In 2013, SpaceX and Tesla co-founder Elon Musk announced the Hyperloop, an enclosed tube that would stretch for hundreds of miles between cities and allow people to travel at more than 700 miles per hour – jetting from Los Angeles to San Francisco, for example, in as little as half an hour.

Some critics at first dismissed the idea as impractical, but as engineers and scientists examined Mr. Musk’s white paper explaining the Hyperloop’s operation, they concluded it was worth pursuing.

Now, a consortium of aerospace engineers has designed an electric motor to power the prototype Hyperloop, a 1-kilometer test track is being built in Las Vegas, and SpaceX has selected 124 teams – mostly consisting of student engineers – to compete to design the pods that will travel through the Hyperloop.

Hyperloop works by reducing the pressure inside a straight tube and shooting a capsule through it at very high speed, using an air pump mounted on the capsule’s nose to reduce drag. The capsules will glide inside the tube on a layer of air, similar to the way a puck floats on an air-hockey table. The end result, Musk says, is a relatively affordable method of transportation that’s faster than air travel between cities that are close together.

The teams, which hail from 20 countries and 27 US states and have names such as “Pod People” and “Hullabaloop,” will present their concepts for Hyperloop pods at a competition to be held on January 29 and 30 at Texas A&M University. The teams will pitch designs and subsystems to a panel of judges from SpaceX, Tesla, and university engineering faculty, and one will be selected to build a prototype pod to run on a test track near SpaceX headquarters in California next summer.

Entrants not only have to come up with a feasible pod design; if they win, they have to find sponsors to actually build a prototype pod. “This is one of the problems where if you don’t tell the students it’s impossible they’ll figure out a way to do it,” Texas A&M professor of engineering Gregory Chamitoff told Ars Technica’s Eric Berger.
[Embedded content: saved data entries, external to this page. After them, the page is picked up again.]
-- ==== Sys2Proof/Certificates/Slice0/Obligations.lean ====
section
/-! DEFINITION. The statements for the provers. Each names the rules of the spec it rests on; `Runs c s d` says that command `c` at
state `s` answers a next state that differs from `s` in the device only, which becomes `d`; `Gives c s t` that it answers `t`. -/

open Sys2Proof Sys2Proof.Machine

/-! ## Steps, commands, what they touch -/

/-- A step runs the command at the front of the queue on the state with the queue's rest (the model's queue: log entry 2). On an empty queue one
clock passes (the model's choice, log entry 3): with no step whose ECHO is awaited, no gate that is due and no item record on its way to the keeper,
or while the device is held, device time and the keeper's crystal advance and nothing else changes. -/
def Obligations.StepRunsFront : Prop :=
  (∀ (c : Instr) (s : State) (l : List Instr), step { s with pending := c :: l } = exec c { s with pending := l }) ∧
  (∀ s : State, s.pending = [] → (s.dev.awake = false ∨ (∀ p < 32, (s.dev.port p).steps = []) ∧ (∀ i ∈ s.dev.items, i.due = []) ∧
      s.dev.evt.latched = []) →
    step s = .next { s with
      dev := { s.dev.ifAwake Dev.tickTime with now := s.dev.now + 1 }, nv := { s.nv with keep := s.nv.keep.tick } })

/-- At reset the DRAM contents have their canonical form, the device is in BOOT, held by PORST_N, no command waits, and registers read the reset values of
their tables (values that the spec states). -/
def Obligations.ResetState : Prop :=
  State.reset.mem.wf = true ∧ State.reset.mem.byteAt 0 0 = State.reset.mem.byteAt 1 5 ∧ State.reset.pending = [] ∧
  State.reset.dev.dstate = .boot ∧ State.reset.dev.awake = false ∧
  State.reset.dev.get R.TIM_STEP_LIM = 10000 ∧ State.reset.dev.get R.TIM_STEP_THR = 1000 ∧
  State.reset.dev.get R.NET_IOP_PORT = 5620 ∧ State.reset.dev.is R.TIM_STATUS_VALID = false ∧
  State.reset.dev.job.order = [] ∧ State.reset.dev.items = []

/-- Every command whose instance exists completes, in every state (so no stop is reached by ordinary data); one whose instance does not
exist faults under its own name. Every well-formed command completes. -/
def Obligations.CommandsComplete : Prop :=
  (∀ (c : Instr) (s : State), c.instanceOk = true → ∃ t : State, exec c s = .next t) ∧
  (∀ (c : Instr) (s : State), c.instanceOk = false → exec c s = .fault .noSuchInstance) ∧
  (∀ c : Instr, c.wellFormed = true → c.instanceOk = true)

/-- What a command may touch, over the whole machine: no command changes the queue of those that wait; only the test port's
commands and PORST_N change the test port; besides the commands that reach any block (`Instr.wide`), only those of `Instr.onDram` change
DRAM, and only those of `Instr.onKept` change keeper, flash or fuses (11 R317–R322, 17 R453, 19 R487, 20 R511). -/
def Obligations.OwnState : Prop :=
  ∀ (c : Instr) (s t : State), exec c s = .next t →
    t.pending = s.pending ∧ (c.onTap = false → t.tap = s.tap) ∧
    (c.wide = false → c.onDram = false → t.mem = s.mem) ∧ (c.wide = false → c.onKept = false → t.nv = s.nv)

/-- A device that is held in reset, without supplies or without its clock takes part in nothing (17 R454, R465): every command other
than pin events, supply events and the test port leaves the whole state as it was. -/
def Obligations.HeldDevice : Prop :=
  ∀ (c : Instr) (s t : State), s.dev.awake = false → c.onPins = false → exec c s = .next t → t = s

/-- The DRAM contents keep their canonical form through every step, whatever command runs: addresses strictly rising, no byte listed that an
unlisted address would read as, no code word listed without a difference. -/
def Obligations.DramCanonical : Prop :=
  ∀ s t : State, s.mem.wf = true → step s = .next t → t.mem.wf = true

/-! ## Registers and tables (00, 16) -/

/-- REGISTER_WRITE, UPPER_WORD_WRITE (00_scope R4–R6, 16 R425, R450). At every aligned address the write is that of the bus, the mailbox is served
after it, and host writes that waited for it land. Where a register stands that is no command word, the access codes and ranges of its fields
decide (`settingWrite`). So for the words of verdict output `o` and the event interrupt's pending bit: outside RUN a VRD_WIDTH of 1–1,000,000 is
stored, 0 counts in DEV_RANGE_DISC_CNT and changes nothing else; in RUN the RWL field takes nothing; a 1 clears the W1C bit and a 0 leaves it; the
lower word of VRD_GATE is held, the upper one then writes both. A write where no register stands counts in DEV_BAR_DISC_CNT; one not aligned
has no effect.
LOWER_WORD_READ, ROC_READ, BAR0_UNALIGNED_ACCESS (00_scope R4–R6, Table 0.4, 11 R315, R318): a read of any lower word answers it and latches the upper one; a read of
any word that is no half answers it and restarts its ROC fields: VRD_PULSE_CNT at 0, VRD_MARGIN_MIN at 0xFFFFFFFF; a read of the descriptor table
reads memory 9, corrected, and answers all ones where its word is uncorrectable; an access not aligned to four
bytes changes nothing, a read of this kind returns 0. -/
def Obligations.RegisterAccesses : Prop :=
  (∀ (s : State) (a : Nat) (v : Word), s.dev.hostUp = true → a % 4 = 0 →
    Gives (.registerWrite a v) s (let t := serveBell (busWrite a v.toNat s); let r := drainIntake t.dev t.mem; { t with dev := r.1, mem := r.2 }) ∧
    Gives (.upperWordWrite a v) s (serveBell (busWrite a v.toNat s)) ∧
    (s.dev.barSilent a = false → cmdWord a v.toNat = none → s.dev.strayCommand a v.toNat = none →
      Gives (.upperWordWrite a v) s (serveBell { s with dev := s.dev.settingWrite a v.toNat }))) ∧
  (∀ (s : State) (o : Nat) (v : Word), s.dev.hostUp = true → s.dev.mgmt.bell = none → s.dev.noneWait = true → s.dev.dstate ≠ .boot →
    s.dev.dstate ≠ .run → o < 4 →
    (1 ≤ v.toNat % 2 ^ 20 → v.toNat % 2 ^ 20 ≤ 1000000 →
      Runs (.registerWrite (0x2010C + 0x20 * o) v) s (s.dev.set (R.VRD_WIDTH o) v.toNat)) ∧
    (v.toNat % 2 ^ 20 = 0 → Runs (.registerWrite (0x2010C + 0x20 * o) v) s (s.dev.bump R.DEV_RANGE_DISC_CNT 1)) ∧
    Runs (.registerWrite (0x20104 + 0x20 * o) v) s { s.dev with held := s.dev.held.put (0x20104 + 0x20 * o) v } ∧
    (∀ lo : Word, s.dev.held.find? (0x20104 + 0x20 * o) = some lo →
      Runs (.upperWordWrite (0x20108 + 0x20 * o) v) s (({ s.dev with held := s.dev.held.drop (0x20104 + 0x20 * o) }.setReg
        (0x20104 + 0x20 * o) lo).setReg (0x20108 + 0x20 * o) v))) ∧
  (∀ (s : State) (o : Nat) (v : Word), s.dev.hostUp = true → s.dev.mgmt.bell = none → s.dev.noneWait = true → s.dev.dstate = .run → o < 4 →
    Runs (.registerWrite (0x2010C + 0x20 * o) v) s s.dev) ∧
  (∀ (s : State) (v : Word), s.dev.hostUp = true → s.dev.mgmt.bell = none → s.dev.noneWait = true → s.dev.dstate ≠ .boot →
    Runs (.registerWrite 0x20020 v) s (if v.toNat % 2 = 1 ∧ s.dev.is R.EVT_IRQ_STATUS_PEND = true
      then s.dev.setB R.EVT_IRQ_STATUS_PEND false else s.dev)) ∧
  (∀ (s : State) (a : Nat) (v : Word), s.dev.hostUp = true → s.dev.mgmt.bell = none → s.dev.noneWait = true → a % 4 = 0 → rowsAt a = [] →
    activeOf a = none → Runs (.registerWrite a v) s (s.dev.bump R.DEV_BAR_DISC_CNT 1)) ∧
  (∀ (s : State) (a : Nat) (v : Word), s.dev.mgmt.bell = none → s.dev.noneWait = true → a % 4 ≠ 0 → Runs (.registerWrite a v) s s.dev) ∧
  (∀ (s : State) (a : Nat), s.dev.hostUp = true → s.dev.mgmt.bell = none → a % 4 = 0 → s.dev.barSilent a = false →
    a ≠ R.TIM_NOW_NS.addr → a ≠ R.TS_TX_POP.addr →
    ((rowsAt a).any (fun r => r.half == 1) = true → Runs (.lowerWordRead a) s { s.dev.restarted a with
      latch := s.dev.latch.put (a + 4) (BitVec.ofNat 32 (s.dev.word s.nv (a + 4))), resp := [BitVec.ofNat 32 (s.dev.word s.nv a)] }) ∧
    ((rowsAt a).any (fun r => r.half == 1) = false → (rowsAt a).any (fun r => r.half == 2) = false → ¬(0x198000 ≤ a ∧ a < 0x1A0000) →
      Runs (.rocRead a) s { s.dev.restarted a with resp := [BitVec.ofNat 32 (s.dev.word s.nv a)] })) ∧
  (∀ (s : State) (a : Nat) (x : Nat) (e : Dev), s.dev.hostUp = true → a % 4 = 0 → s.dev.barSilent a = false → 0x198000 ≤ a → a < 0x1A0000 →
    (rowsAt a).any (fun r => r.half == 1) = false → (rowsAt a).any (fun r => r.half == 2) = false →
    (s.dev.sramRead 9 ((a - 0x198000) / 4) 14 = (some x, e) →
      Gives (.rocRead a) s (serveBell { s with dev := { e with resp := [BitVec.ofNat 32 x] } })) ∧
    (s.dev.sramRead 9 ((a - 0x198000) / 4) 14 = (none, e) →
      Gives (.rocRead a) s (serveBell { s with dev := { e.emit (.poisoned 0 a) with resp := [0xFFFFFFFF#32] } }))) ∧
  (∀ (d : Dev) (o : Nat), o < 4 → d.restarted (0x20110 + 0x20 * o) = d.setReg (0x20110 + 0x20 * o) 0 ∧
    d.restarted (0x20114 + 0x20 * o) = d.setReg (0x20114 + 0x20 * o) 0xFFFFFFFF) ∧
  (∀ (s : State) (a : Nat), s.dev.hostUp = true → a % 4 ≠ 0 →
    Runs (.bar0UnalignedAccess true a) s s.dev ∧ Runs (.bar0UnalignedAccess false a) s { s.dev with resp := [0] })

/-- BAR4_WRITE, BAR2_WRITE (16 R451, Table 16.12, 03 R94, R95, 01 R33, 11 R321): a word of the remap table of the Shadow profile, or of the correction
table or the template store (in memory words that hold no error), is stored while no swap holds the profile, and clears the validity flag the table
has; a word of an Active copy is not stored; bytes for a LOADING well are written, or wait in order while its channel is not ready or holds
host intake; bytes for any other well are discarded whole and counted. -/
def Obligations.TableWrites : Prop :=
  (∀ (s : State) (i : Nat) (v : Word), s.dev.hostOpen = true → i < 0x20000 → s.dev.remapWritable = true →
    Runs (.bar4Write (4 * i) [v]) s (({ s.dev with las := { s.dev.las with remapS := s.dev.las.remapS.put i v } }.freshWords 3
      (131072 * s.dev.remapHalf false + i) (131072 * s.dev.remapHalf false + i + 1)).setB R.LAS_STATUS_REMAP_VALID false)) ∧
  (∀ (s : State) (i : Nat) (v : Word), s.dev.hostOpen = true → i < 0x20000 →
    Runs (.bar4Write (0x80000 + 4 * i) [v]) s (s.dev.bump R.LAS_DISC_CNT 1)) ∧
  (∀ (s : State) (i : Nat) (v : Word), s.dev.hostOpen = true → i < 0x20000 → s.dev.corrShut = false →
    s.dev.sramKind 4 (2 * i) = .clean → s.dev.sramKind 4 (2 * i + 1) = .clean →
    Runs (.bar4Write (0x100000 + 4 * i) [v]) s { s.dev with dos := { s.dev.dos with corrS := s.dev.dos.corrS.put i v } }) ∧
  (∀ (s : State) (i : Nat) (v : Word), s.dev.hostOpen = true → i < 0x8000 → s.dev.job.swap = none → s.dev.sramKind 6 (i / 2) = .clean →
    Runs (.bar4Write (0x500000 + 4 * i) [v]) s ({ s.dev with cmp := { s.dev.cmp with tplS := s.dev.cmp.tplS.put i v } }.setB
      R.CMP_STATUS_TPL_VALID false)) ∧
  (∀ (s : State) (o : Nat) (l : List Byte), s.dev.hostOpen = true → s.dev.noneWait = true →
    s.dev.wellTakes (s.dev.get R.INTAKE_WIN_WELL) (s.dev.get R.INTAKE_WIN_OFS * 2 ^ 20 + o) l.length = true →
    Gives (.bar2Write o l) s (let w := s.dev.well (s.dev.get R.INTAKE_WIN_WELL); let x := w.base + (s.dev.get R.INTAKE_WIN_OFS * 2 ^ 20 + o)
      if s.dev.intakeStop w.place then { s with dev := { s.dev with job := { s.dev.job with intake := [(w.place, x, l)] } } }
      else { s with dev := (regionWrite s.dev s.mem 3 w.place x l).2.1, mem := (regionWrite s.dev s.mem 3 w.place x l).2.2 })) ∧
  (∀ (s : State) (o : Nat) (l : List Byte), s.dev.hostOpen = true →
    s.dev.wellTakes (s.dev.get R.INTAKE_WIN_WELL) (s.dev.get R.INTAKE_WIN_OFS * 2 ^ 20 + o) l.length = false →
    Runs (.bar2Write o l) s ((s.dev.bump R.INTAKE_DISC_CNT 1).occur Ev.INTAKE_DISCARD 0 1))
The two startup companies that are working on building the Hyperloop, Hyperloop Technologies and Hyperloop Transport Technologies, aren’t involved in the design competition. Both are building test tracks and plan to debut their own supersonic pod prototypes next year. But if the winning contest entry proves its viability, the companies may look to use that design instead – especially if it helps them to get an actual Hyperloop constructed more quickly.